:: What you are asked to do ::
Pull out each line of the records holding the string "bits".

Saved data entries
- Opening Delimiter -

-- ==== Sys2Proof/Machine/Plugboard.lean ====
section
/-! DEFINITION. The plugboard mixer (42_plugboard): `PlugApply` and its two diagnostic commands. -/

namespace Sys2Proof.Machine

/-- `PlugApply(v)`: the table's entry in the BMP, `v` itself outside it (R190). -/
def plugApply (plug : Table) (v : Word) : Word :=
  if bmp v then (Table.at plug (v.setWidth 16)).setWidth 32 else v

/-- `PB_APPLY` (R192). -/
def execPbApply (s : State) : Host.Outcome State Fault Refusal :=
  command .pbApply (fun s => writeValue (plugApply s.plug (codePoint s)) s) s

/-- `RD_PLUG x` (R193). -/
def execRdPlug (idx : Nat) (s : State) : Host.Outcome State Fault Refusal :=
  command (.rdPlug idx) (fun s => writeValue ((Table.at s.plug (tableIndex idx)).setWidth 32) s) s

end Sys2Proof.Machine
end

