-- ==== Sys2Proof/Certificates/Slice0/Obligations.lean ====
section
/-! DEFINITION. The statements for the provers, one `def Obligations.<Name> : Prop` each. `R<n>` is a rule of spec/; a
docstring that names a log entry says that the clause is the model's choice. -/

open Sys2Proof Sys2Proof.Machine Sys2Proof.Safety

/-! ### Command words (30_encoding) -/

/-- Decoding the word of a well-formed command gives the command, for every operand an encoding admits (R94, R104). -/
def Obligations.DecodeInvertsEncode : Prop :=
  ∀ i : Instr, wellFormed i = true → decode (encode i) = some i

/-- A word that decodes is the word of the command it decodes to, and that command is well-formed (R91, R94, R104). -/
def Obligations.EncodeInvertsDecode : Prop :=
  ∀ (w : Word) (i : Instr), decode w = some i → wellFormed i = true ∧ encode i = w

/-- A word decodes exactly when it matches a row of the opcode table (R92, R93, R94, R99). -/
def Obligations.DecodeFollowsOpcodeTable : Prop :=
  ∀ w : Word, (decode w).isSome = true ↔ InOpcodeTable w

/-- The word of a command is assembled from its fields, with bit 15 zero; the examples of R104. -/
def Obligations.WordsAreAssembledFromFields : Prop :=
  (∀ i : Instr, wellFormed i = true →
    (encode i).toNat = opcode i + 256 * selOperand i + 4096 * nOperand i + 65536 * idxOperand i ∧
      selOperand i < 16 ∧ nOperand i < 8 ∧ idxOperand i < 65536 ∧ (encode i).getLsbD 15 = false) ∧
  encode .cenc = 0x00000010 ∧ encode (.rdRfwd 3 0x41) = 0x00410338 ∧ encode (.wrNotch 1 2) = 0x00002133

/-- Words written out from the spec's encodings decode to the commands they stand for (R90, R92, R104). -/
def Obligations.SampleWordsDecode : Prop :=
  decode 0x00000001 = some .init ∧ decode 0x00000019 = some .bdec ∧ decode 0x00000530 = some (.rdPos 5) ∧
    decode 0x00002133 = some (.wrNotch 1 2) ∧ decode 0x00410338 = some (.rdRfwd 3 0x41) ∧
    decode 0x01F9003A = some (.rdPlug 0x1F9) ∧ decode 0x00000E3D = some (.rdRkey 14)

/-! ### Steps (00_scope R9, 20_memory R80, 60_exceptions R312) -/

/-- The engine's turn completes the command `PENDING` decodes to: with the schedule drained, and with the engine's entry
at its head. The schedule is the model's form of the interleaving (log 1). -/
def Obligations.StepRunsDecodedCommand : Prop :=
  ∀ (s : State) (i : Instr), s.busy = true → decode s.pending = some i →
    (s.inputs = [] → step s = exec i s) ∧
    (∀ rest, s.inputs = .engine :: rest → step s = exec i { s with inputs := rest })

/-- A pending word that matches no row of the opcode table completes with code 5, whatever `INIT` and `DIAG` are, and
changes nothing but the completion status (R304, R309). -/
def Obligations.IllegalWordReportsIllegalCommand : Prop :=
  ∀ s : State, s.busy = true → ¬InOpcodeTable s.pending → engineTurn s = .next (failedWith 5 s)

/-- No step of any state faults or refuses (R311, R316). -/
def Obligations.EveryStepProceeds : Prop :=
  ∀ s : State, Proceeds s

/-- From every busy state, the engine is idle again after at most as many steps as the schedule has entries, and one
(R350; the schedule is the model's, log 1). -/
def Obligations.AcceptedCommandAlwaysEnds : Prop :=
  ∀ s : State, s.busy = true → ∃ k t, k ≤ s.inputs.length + 1 ∧ RunsTo k s t ∧ t.busy = false

/-- Host accesses before the completion change nothing a command reads: only `OVR`, if one of them is a write, and the
model's `readData` and `draws` (R64, R65, R77). -/
def Obligations.AccessesWhileBusyLeaveTheCommand : Prop :=
  ∀ (s : State) (l rest : List Input), s.busy = true → s.inputs = l ++ rest → (∀ x ∈ l, isAccess x = true) →
    ∃ t, RunsTo l.length s t ∧
      t = { s with inputs := rest, ovr := s.ovr || l.any isWrite, readData := t.readData, draws := t.draws }

/-! ### The register window (20_memory) -/

/-- A write while busy, at any offset, changes nothing except `OVR <- 1` (R65). -/
def Obligations.WriteWhileBusyIsDiscarded : Prop :=
  ∀ (s : State) (off : BitVec 8) (v : Word) (rest : List Input),
    s.inputs = .write off v :: rest → s.busy = true → step s = .next { s with inputs := rest, ovr := true }

/-- What a read returns at every offset, and that it changes no field of the engine (R21, R24, R25, R34, R62, R63, R64).
A read of `DOUT` while busy is the next statement's. -/
def Obligations.ReadsReturnTheRegisters : Prop :=
  ∀ (s : State) (off : BitVec 8) (rest : List Input), s.inputs = .read off :: rest →
    ∃ t, step s = .next t ∧
      t = { s with inputs := rest, readData := t.readData, draws := t.draws } ∧
      (off.toNat / 4 = 0 → t.readData = 0x524F5437) ∧
      (off.toNat / 4 = 1 → t.readData.getLsbD 0 = s.diag ∧ t.readData.getLsbD 1 = s.ie ∧
        ∀ i, 2 ≤ i → t.readData.getLsbD i = false) ∧
      (off.toNat / 4 = 2 →
        t.readData.getLsbD 0 = s.init ∧ t.readData.getLsbD 1 = s.busy ∧ t.readData.getLsbD 2 = s.done ∧
        t.readData.getLsbD 3 = s.err ∧ t.readData.getLsbD 4 = s.ovr ∧ t.readData.getLsbD 5 = s.mode ∧
        t.readData.getLsbD 6 = s.cst ∧ t.readData.getLsbD 7 = s.bst ∧
        (∀ j < 8, t.readData.getLsbD (8 + j) = s.keymask.getLsbD j) ∧
        ∀ i, 16 ≤ i → t.readData.getLsbD i = false) ∧
      (off.toNat / 4 = 3 → t.readData.toNat = s.errcode.toNat) ∧
      (off.toNat / 4 = 4 → t.readData = 0) ∧
      (5 ≤ off.toNat / 4 → off.toNat / 4 ≤ 7 → t.readData = 0) ∧
      (∀ k < 4, off.toNat / 4 = 8 + k → t.readData = nth s.din k) ∧
      (∀ k < 4, off.toNat / 4 = 12 + k → s.busy = false → t.readData = nth s.dout k) ∧
      (16 ≤ off.toNat / 4 → t.readData = 0)

/-- The model's choice (log 3) for a read of `DOUT` while busy, which R72 leaves unspecified: the next free draw, whatever
its value. -/
def Obligations.BusyDoutReadIsFree : Prop :=
  ∀ (s : State) (off : BitVec 8) (rest : List Input),
    s.inputs = .read off :: rest → s.busy = true → 12 ≤ off.toNat / 4 → off.toNat / 4 ≤ 15 →
      step s = .next { s with inputs := rest, readData := Config.freeDout s.draws, draws := s.draws + 1 }

/-- An idle write to `CTRL` sets `DIAG` and `IE` from bits 0 and 1 and ignores the rest (R66). -/
def Obligations.WriteCtrlSetsDiagAndIe : Prop :=
  ∀ (s : State) (off : BitVec 8) (v : Word) (rest : List Input),
    s.inputs = .write off v :: rest → s.busy = false → off.toNat / 4 = 1 →
      step s = .next { s with inputs := rest, diag := v.getLsbD 0, ie := v.getLsbD 1 }

/-- An idle write to `STATUS` clears `DONE`, `ERR` and `OVR` where bits 2, 3 and 4 are 1, and nothing else (R67). -/
def Obligations.WriteStatusClearsFlags : Prop :=
  ∀ (s : State) (off : BitVec 8) (v : Word) (rest : List Input),
    s.inputs = .write off v :: rest → s.busy = false → off.toNat / 4 = 2 →
      step s = .next { s with
        inputs := rest
        done := if v.getLsbD 2 then false else s.done
        err := if v.getLsbD 3 then false else s.err
        ovr := if v.getLsbD 4 then false else s.ovr }

/-- An idle write to `CMD` latches the word, sets `BUSY`, clears `DONE`, and nothing else, whatever the word (R68). -/
def Obligations.WriteCmdAcceptsTheWord : Prop :=
  ∀ (s : State) (off : BitVec 8) (v : Word) (rest : List Input),
    s.inputs = .write off v :: rest → s.busy = false → off.toNat / 4 = 4 →
      step s = .next { s with inputs := rest, pending := v, busy := true, done := false }

/-- An idle write to `DIN[k]` writes that register alone (R69). -/
def Obligations.WriteDinWritesOneRegister : Prop :=
  ∀ (s : State) (off : BitVec 8) (v : Word) (rest : List Input) (k : Nat),
    s.inputs = .write off v :: rest → s.busy = false → k < 4 → off.toNat / 4 = 8 + k →
      ∃ t, step s = .next t ∧ nth t.din k = v ∧ (∀ j < 4, j ≠ k → nth t.din j = nth s.din j) ∧
        t = { s with inputs := rest, din := t.din }
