-- ==== Sys2Proof/Laws/Decode.lean ====
section
/-! SUPPORT. The fields of an encoded command (30_encoding R90, R91, R104), and what decoding accepts. -/

namespace Sys2Proof.Laws

theorem opField_eq (w : Word) : opField w = w.toNat % 256 := by
  simp [opField, BitVec.extractLsb'_toNat]

theorem selField_eq (w : Word) : selField w = w.toNat / 256 % 16 := by
  simp [selField, BitVec.extractLsb'_toNat, Nat.shiftRight_eq_div_pow]

theorem nField_eq (w : Word) : nField w = w.toNat / 4096 % 8 := by
  simp [nField, BitVec.extractLsb'_toNat, Nat.shiftRight_eq_div_pow]

theorem rsvField_eq (w : Word) : rsvField w = w.toNat / 32768 % 2 := by
  simp [rsvField, BitVec.extractLsb'_toNat, Nat.shiftRight_eq_div_pow]

theorem idxField_eq (w : Word) : idxField w = w.toNat / 65536 := by
  have := w.isLt
  simp only [idxField, BitVec.extractLsb'_toNat, Nat.shiftRight_eq_div_pow]
  omega

theorem selField_lt (w : Word) : selField w < 16 := by rw [selField_eq]; omega

theorem nField_lt (w : Word) : nField w < 8 := by rw [nField_eq]; omega

theorem idxField_lt (w : Word) : idxField w < 65536 := by
  have := w.isLt
  rw [idxField_eq]; omega

/-- The fields of the word R104 assembles from fields in range are those fields, with bit 15 zero. -/
theorem assembled_fields {o a b c : Nat} (ho : o < 256) (ha : a < 16) (hb : b < 8) (hc : c < 65536) :
    let w := BitVec.ofNat 32 (o + 256 * a + 4096 * b + 65536 * c)
    opField w = o ∧ selField w = a ∧ nField w = b ∧ rsvField w = 0 ∧ idxField w = c := by
  simp only [opField_eq, selField_eq, nField_eq, rsvField_eq, idxField_eq, BitVec.toNat_ofNat]
  omega

/-- A word is assembled from its own fields, when bit 15 is zero (R91, R104). -/
theorem word_of_fields {w : Word} (h : rsvField w = 0) :
    w = BitVec.ofNat 32 (opField w + 256 * selField w + 4096 * nField w + 65536 * idxField w) := by
  apply BitVec.eq_of_toNat_eq
  have := w.isLt
  rw [rsvField_eq] at h
  simp only [opField_eq, selField_eq, nField_eq, idxField_eq, BitVec.toNat_ofNat]
  omega

theorem opcode_lt (i : Instr) : opcode i < 256 := by cases i <;> simp [opcode]

end Sys2Proof.Laws
end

- Closing Delimiter -

:: Answer box ::
/-- An idle write to `CTRL` sets `DIAG` and `IE` from bits 0 and 1 and ignores the rest (R66). -/
/-- An idle write to `STATUS` clears `DONE`, `ERR` and `OVR` where bits 2, 3 and 4 are 1, and nothing else (R67). -/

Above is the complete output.